Records contained in a dataset
- - -

-- ==== Sys2Proof/Machine/State.lean ====
section
/-! DEFINITION. The state of the V96, all of it plain data, and its value at reset. `State` is the
    queue of waiting commands and the block; the block is one record of engine groups, one group
    per chapter of the manual, and the register words that hold configuration and counts. -/

namespace Sys2Proof.Machine

/-- What stops the model. -/
inductive Fault where
  /-- A command acts on a part that the V96 does not have. No meaning raises it: the operands of the
      commands name the parts there are, and every command goes on. Safe: nothing follows from it. -/
  | outsideHardware
  deriving DecidableEq, Repr

/-- Why the model declines a command. -/
inductive Refusal where
  /-- The command has no meaning in the model yet; raised only by an arm of `exec`. Safe. -/
  | notModelled (mnemonic : String)
  deriving DecidableEq, Repr

/-- The stored register words that differ from their reset word, by byte address, addresses rising
    (R32). A word not listed reads as its reset word. -/
abbrev RegFile := List (Nat × Word)

/-- The ordering variants (00, "Ordering variants"). -/
inductive Variant where
  | f
  | s
  | p
  deriving DecidableEq, Repr

/-- Identity (R6, R7): the variant and the values the module carries from factory and build. -/
structure Ident where
  variant : Variant := .f
  boardIssue : BitVec 4 := 1
  asicStep : BitVec 4 := 0
  romStage : BitVec 16 := 0
  serial : BitVec 64 := 0
  canIdent : Word := 0
  deriving DecidableEq, Repr

/-- The servo states of R52. -/
inductive Servo where
  | free
  | acquiring
  | locked
  | holdover
  deriving DecidableEq, Repr

/-- A pending leap second (R63): its kind and the stamp seconds S it names. -/
structure Leap where
  insert : Bool
  at_ : Nat
  deriving DecidableEq, Repr

/-- The real-time clock on VBAK (R65 to R68) and its alarm (R311, R319). -/
structure Rtc where
  sec : Nat := 0
  sub : Nat := 0
  taiUtc : Int := 0
  valid : Bool := false
  running : Bool := true
  /-- The instant of the model's clock at which `sec` and `sub` were last brought up to date. -/
  since : Nat := 0
  alarm : BitVec 34 := 0
  alarmEn : Bool := false
  deriving DecidableEq, Repr

/-- The time base (02). `now` is the model's own clock: nanoseconds from the power-on of
    `State.reset` to the current Tick edge, through every reset; every timeout is measured on it. -/
structure Time where
  now : Nat := 0
  dev : Nat := 946684800000000000
  count : Word := 0
  /-- The next edge is the first after a cold reset or an exit from DORMANT (R40). -/
  first : Bool := true
  /-- Device time has been rebuilt and the next edge is not yet one whole Tick away (R68). -/
  rebuilt : Bool := true
  /-- DOZE has been left since the last edge: the 1 ms interval in progress ends at its DOZE edge, at which
      ACTIVE is reached (R42, R311). -/
  dozing : Bool := false
  /-- The COMMIT of the current Tick has begun (R17, R44): later requests wait for the next. -/
  closed : Bool := false
  /-- The latest instant of the current Tick that a request or a fault has named, in ns after the edge:
      what is staged from now on is staged no earlier (R17). -/
  hand : Nat := 0
  /-- The COMMIT of the current Tick has finished (R47). -/
  finished : Bool := false
  ofsEff : Nat := 0
  ofsSlew : Bool := false
  servo : Servo := .free
  /-- The source in force: the committed TICK_CTRL.SRC the servo last followed (R52). -/
  src : Nat := 0
  freq : Int := 0
  freqHist : List Int := []
  sat : Bool := false
  phaseErr : Int := 0
  residual : Int := 0
  near : Nat := 0
  far : Nat := 0
  lastMeas : Nat := 0
  holdSince : Nat := 0
  /-- Whole Ticks of device time to step at the next Tick edge (R52). -/
  stepDue : Int := 0
  taiUtc : Int := 0
  utcValid : Bool := false
  leap : Option Leap := none
  /-- An applied SET waits to write the real-time clock at the next whole second (R62). -/
  rtcDue : Bool := false
  stamp : BitVec 48 := 0
  run : Nat := 0
  /-- Finish time of the previous Tick's COMMIT, and of this Tick's, in 100 ns; 1023 for none. -/
  lastEnd : Nat := 0
  thisEnd : Nat := 0
  rtc : Rtc := {}
  deriving DecidableEq, Repr

/-- The status codes of R361. -/
inductive Status where
  | ok
  | accepted
  | deferred
  | badOpcode
  | badLength
  | badCrc
  | badAddress
  | readOnly
  | range
  | noSession
  | sessionBusy
  | authFailed
  | txnNone
  | txnBusy
  | txnConflict
  | txnOverflow
  | txnExpired
  | fenced
  | resourceOwned
  | updSequence
  | updSignature
  | updSpace
  | migrationFailed
  | busy
  | denied
  deriving DecidableEq, Repr

/-- A packet the V96 sends (R336): kind 1 is a reply, kind 2 is sent on its own account (R362). -/
structure Packet where
  kind : BitVec 2
  queue : Fin 4
  opcode : BitVec 16
  tag : BitVec 16
  session : BitVec 16
  status : Status
  tick : Word
  payload : Bytes
  addr : BitVec 128
  port : BitVec 16
  deriving DecidableEq, Repr

/-- The session states of R343. -/
inductive SessState where
  | closed
  | hello
  | opened
  deriving DecidableEq, Repr

/-- Why a session last ended (LINK_SESS.END, R373). -/
inductive SessEnd where
  | none
  | keepalive
  | linkLost
  | close
  | reset
  | helloExpired
  | authFailed
  deriving DecidableEq, Repr

/-- One entry of a session's EVENT queue or of the Diary (R434, R436): an occurrence with its
    repeat count. -/
structure Occurrence where
  src : Nat
  code : Byte
  payload : BitVec 128
  /-- Length of the key in bytes (R428). -/
  keyLen : Nat
  repeats : Nat := 0
  tick : Word := 0
  stamp : BitVec 48 := 0
  /-- Instant of the first occurrence, on the model's clock. -/
  first : Nat := 0
  deriving DecidableEq, Repr

/-- The transaction states of R384. -/
inductive TxnState where
  | none
  | opened
  | committing
  | expired
  deriving DecidableEq, Repr

/-- One staged write (R385). -/
structure Staged where
  addr : Nat
  val : Word
  deriving DecidableEq, Repr

/-- A session's transaction (R384 to R390). -/
structure Txn where
  state : TxnState := .none
  num : Word := 0
  began : Nat := 0
  timeoutMs : Nat := 2000
  staged : List Staged := []
  /-- Words that transactions of the other session have written since this one's TXN_BEGIN
      (R389). -/
  rivals : List Nat := []
  lastStatus : Status := .ok
  lastIndex : BitVec 16 := 0xFFFF
  deriving DecidableEq, Repr

/-- The latches behind LO and HI register pairs (R380): one set for each session. -/
structure Latches where
  devtimeHi : Word := 0
  rtcSub : Word := 0
  odoHi : Word := 0
  cmpNextHi : List (Nat × Word) := []
  cmpFireHi : List (Nat × Word) := []
  cmpRdHi : Word := 0
  cmpRdParam : Word := 0
  alarmLo : Word := 0
  deriving DecidableEq, Repr

/-- A session (R342 to R347) and everything that exists once for each session (R380). -/
structure Session where
  state : SessState := .closed
  id : BitVec 16 := 0
  addr : BitVec 128 := 0
  port : BitVec 16 := 0
  hostNonce : Bytes := []
  devNonce : Bytes := []
  /-- Instant of the HELLO, or of the last valid request (R343, R346). -/
  since : Nat := 0
  endCause : SessEnd := .none
  ownSeq : BitVec 16 := 0
  replies : List Packet := []
  /-- The session-copy registers (R380): words with reset source "session". -/
  regs : RegFile := []
  latches : Latches := {}
  events : List Occurrence := []
  evDiscarded : Nat := 0
  txn : Txn := {}
  deriving DecidableEq, Repr

/-- When a dispatched request completes (R351, R356). -/
inductive Until where
  /-- At the next COMMIT that finishes. -/
  | commit
  /-- At its final reply, sent by the engine that carries it out. -/
  | final
  /-- A FENCE COMPLETION, or a FENCE TICK whose earlier requests have not completed. -/
  | earlier (tick : Bool)
  /-- A FENCE TICK that waits for the next finished COMMIT. -/
  | tickCommit
  /-- A FENCE DMA: the tile frames whose fills it waits for (R152). -/
  | fills (frames : List Nat)
  deriving DecidableEq, Repr

/-- A dispatched request that has not completed (R351). -/
structure InProgress where
  seq : Nat
  sess : Sess
  hdr : Hdr
  opcode : BitVec 16
  ends : Until
  /-- The instant of its dispatch on the model's clock (R17). -/
  since : Nat := 0
  /-- It holds back every later request of its queue (FENCE_AFTER, FENCE). -/
  holds : Bool
  deriving DecidableEq, Repr

/-- A request that waits in its queue (R349, R350). -/
structure Waiting where
  seq : Nat
  sess : Option Sess
  arrived : Nat := 0
  hdr : Hdr
  opcode : BitVec 16
  req : Instr
  deriving DecidableEq, Repr

/-- The state of one Ethernet port (R331 to R335, R489 to R491). -/
structure Port where
  up : Bool := false
  leader : Bool := false
  /-- A committed role change that takes effect at this instant (R490). -/
  roleAt : Option Nat := none
  linkDelay : Nat := 0
  goodExchanges : Nat := 0
  lastExchange : Nat := 0
  sqi : Nat := 0
  trainMs : Nat := 0
  deriving DecidableEq, Repr

/-- An authentication failure (R344). -/
structure AuthFail where
  addr : BitVec 128
  at_ : Nat
  deriving DecidableEq, Repr

/-- A Sync relayed to ETH_B (R55): the instant on the model's clock, and the correction it carries in ns. -/
structure Relay where
  at_ : Nat
  correction : Nat
  deriving DecidableEq, Repr

/-- The transmit side of the endpoint (R364): the packets that have not left yet, oldest first, of which up to 32 hold
    a transmit buffer; the packets in the order in which they were put on the wire, the last of which is still on it
    until `busyTill`; whether TRACE_DATA had the last turn. `looked` is the instant up to which this holds. -/
structure Transmit where
  waiting : List Packet := []
  begun : List Packet := []
  busyTill : Nat := 0
  looked : Nat := 0
  traceLast : Bool := false
  deriving DecidableEq, Repr

/-- The Varrik endpoint (12). `sent` is every packet the V96 has made to send, oldest first; `tx` puts them on the
    wire. -/
structure Link where
  main : Session := {}
  service : Session := {}
  queues : List (List Waiting) := [[], [], [], []]
  progress : List InProgress := []
  arrivals : Nat := 0
  /-- When the last request had arrived whole at ETH_A. -/
  arriveAt : Nat := 0
  sent : List Packet := []
  tx : Transmit := {}
  authFails : List AuthFail := []
  lockouts : List AuthFail := []
  identifies : List Nat := []
  portA : Port := {}
  portB : Port := { leader := true }
  /-- The session keys of R345: MAIN and SERVICE, 32 bytes each. -/
  keyMain : Bytes := List.replicate 32 0
  keyService : Bytes := List.replicate 32 0
  /-- Neighbour advertisements sent (R331). -/
  advertisements : List (BitVec 128) := []
  /-- Syncs relayed to ETH_B, oldest first (R55). -/
  relays : List Relay := []
  /-- Duplicate address detection has been performed since the last link-up (R331). -/
  dadDone : Bool := false
  nextTxn : Word := 1
  /-- Since when a settings save has held the store, for 200 ms at least (R392). -/
  saveBusySince : Option Nat := none
  deriving DecidableEq, Repr

/-- The unit states of R402. -/
inductive UnitState where
  | absent
  | standby
  | active
  | fenced
  | faulted
  | service
  deriving DecidableEq, Repr

/-- Causes of entry to a unit state (VIG_UNIT.CAUSE, R423). -/
inductive Cause where
  | reset
  | main
  | service
  | management
  | sessionLoss
  | latchedFault
  | overrun
  | ecc
  | migration
  | haltLimit
  deriving DecidableEq, Repr

/-- Who posts a unit request (R406). -/
inductive ReqSource where
  | main
  | service
  | management
  | vigil
  deriving DecidableEq, Repr

/-- One entry of the Unit State Table (R402, R405, R423). -/
structure UnitEntry where
  state : UnitState := .standby
  cause : Cause := .reset
  ovr : Bool := false
  mgmtFence : Bool := false
  /-- A start of the unit, asked for by this source, waits behind a shutdown (R218). -/
  queued : Option ReqSource := none
  deriving DecidableEq, Repr

/-- A unit request posted for the next COMMIT (R403, R406). `release` marks the management
    path's RELEASE (R368). -/
structure UnitReq where
  unit : Nat
  source : ReqSource
  target : UnitState
  cause : Cause
  release : Bool := false
  /-- The instant at which it was posted, on the model's clock (R17). -/
  since : Nat := 0
  deriving DecidableEq, Repr

/-- The debug port (R418 to R421). -/
inductive DbgState where
  | locked
  | unlocked
  | halted
  deriving DecidableEq, Repr

/-- The reset kinds of R411. -/
inductive ResetKind where
  | powerOn
  | resetN
  | dormantExit
  | deviceReset
  | watchdog
  | ecc
  | clockMonitor
  | lockstep
  | image
  deriving DecidableEq, Repr

/-- Vigil (14). -/
structure Vigil where
  units : List UnitEntry := []
  reqs : List UnitReq := []
  /-- Between a reset entry and the first COMMIT (R413). -/
  starting : Bool := true
  kind : ResetKind := .powerOn
  wdtCores : BitVec 4 := 0
  /-- The clock monitor holds the application cluster in reset (R415). -/
  clockFault : Bool := false
  /-- A DEVICE_RESET waits for the next Tick edge (R358). -/
  resetDue : Bool := false
  /-- The bridges brake from this instant, for 200 ms (R266). -/
  brakeSince : Option Nat := none
  dbg : DbgState := .locked
  challenge : BitVec 128 := 0
  dbgFails : List Nat := []
  dbgLockSince : Option Nat := none
  haltSince : Nat := 0
  haltLimited : Bool := false
  /-- PT0 to PT3 and GSPD_OUT are driven low and the CMP pins to their IDLE level, by a safe state that no reset
      made, until the next finished COMMIT (R408). -/
  safePins : Bool := false
  deriving DecidableEq, Repr

/-- The event sources (15, R425 to R433). -/
structure Events where
  pend : BitVec 128 := 0
  /-- The condition of a C source holds. -/
  cond : BitVec 128 := 0
  /-- COMMITs since PEND was set, for EDGE sources without LATCH. -/
  age : List (Nat × Nat) := []
  /-- Instant of the last occurrence, for sources that stay active for 1 s (R433). -/
  lastSeen : List (Nat × Nat) := []
  /-- ALERT_N is held low from a reset entry to the first COMMIT (R432). -/
  alertHeld : Bool := true
  /-- The last raise of the sources that are raised at most once in 100 ms. -/
  lastRaise : List (Nat × Nat) := []
  /-- Baseplate temperature, in 0.1 degree C. -/
  baseTemp : Int := 0
  baseHot : Bool := false
  deriving DecidableEq, Repr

- - -

**WHAT NEEDS TO BE DONE:** Repeat verbatim the opening run of entries, ending with the line that contains "queue of waiting".

**EXERCISE SOLUTION:**
-- ==== Sys2Proof/Machine/State.lean ====
section
/-! DEFINITION. The state of the V96, all of it plain data, and its value at reset. `State` is the
    queue of waiting commands and the block; the block is one record of engine groups, one group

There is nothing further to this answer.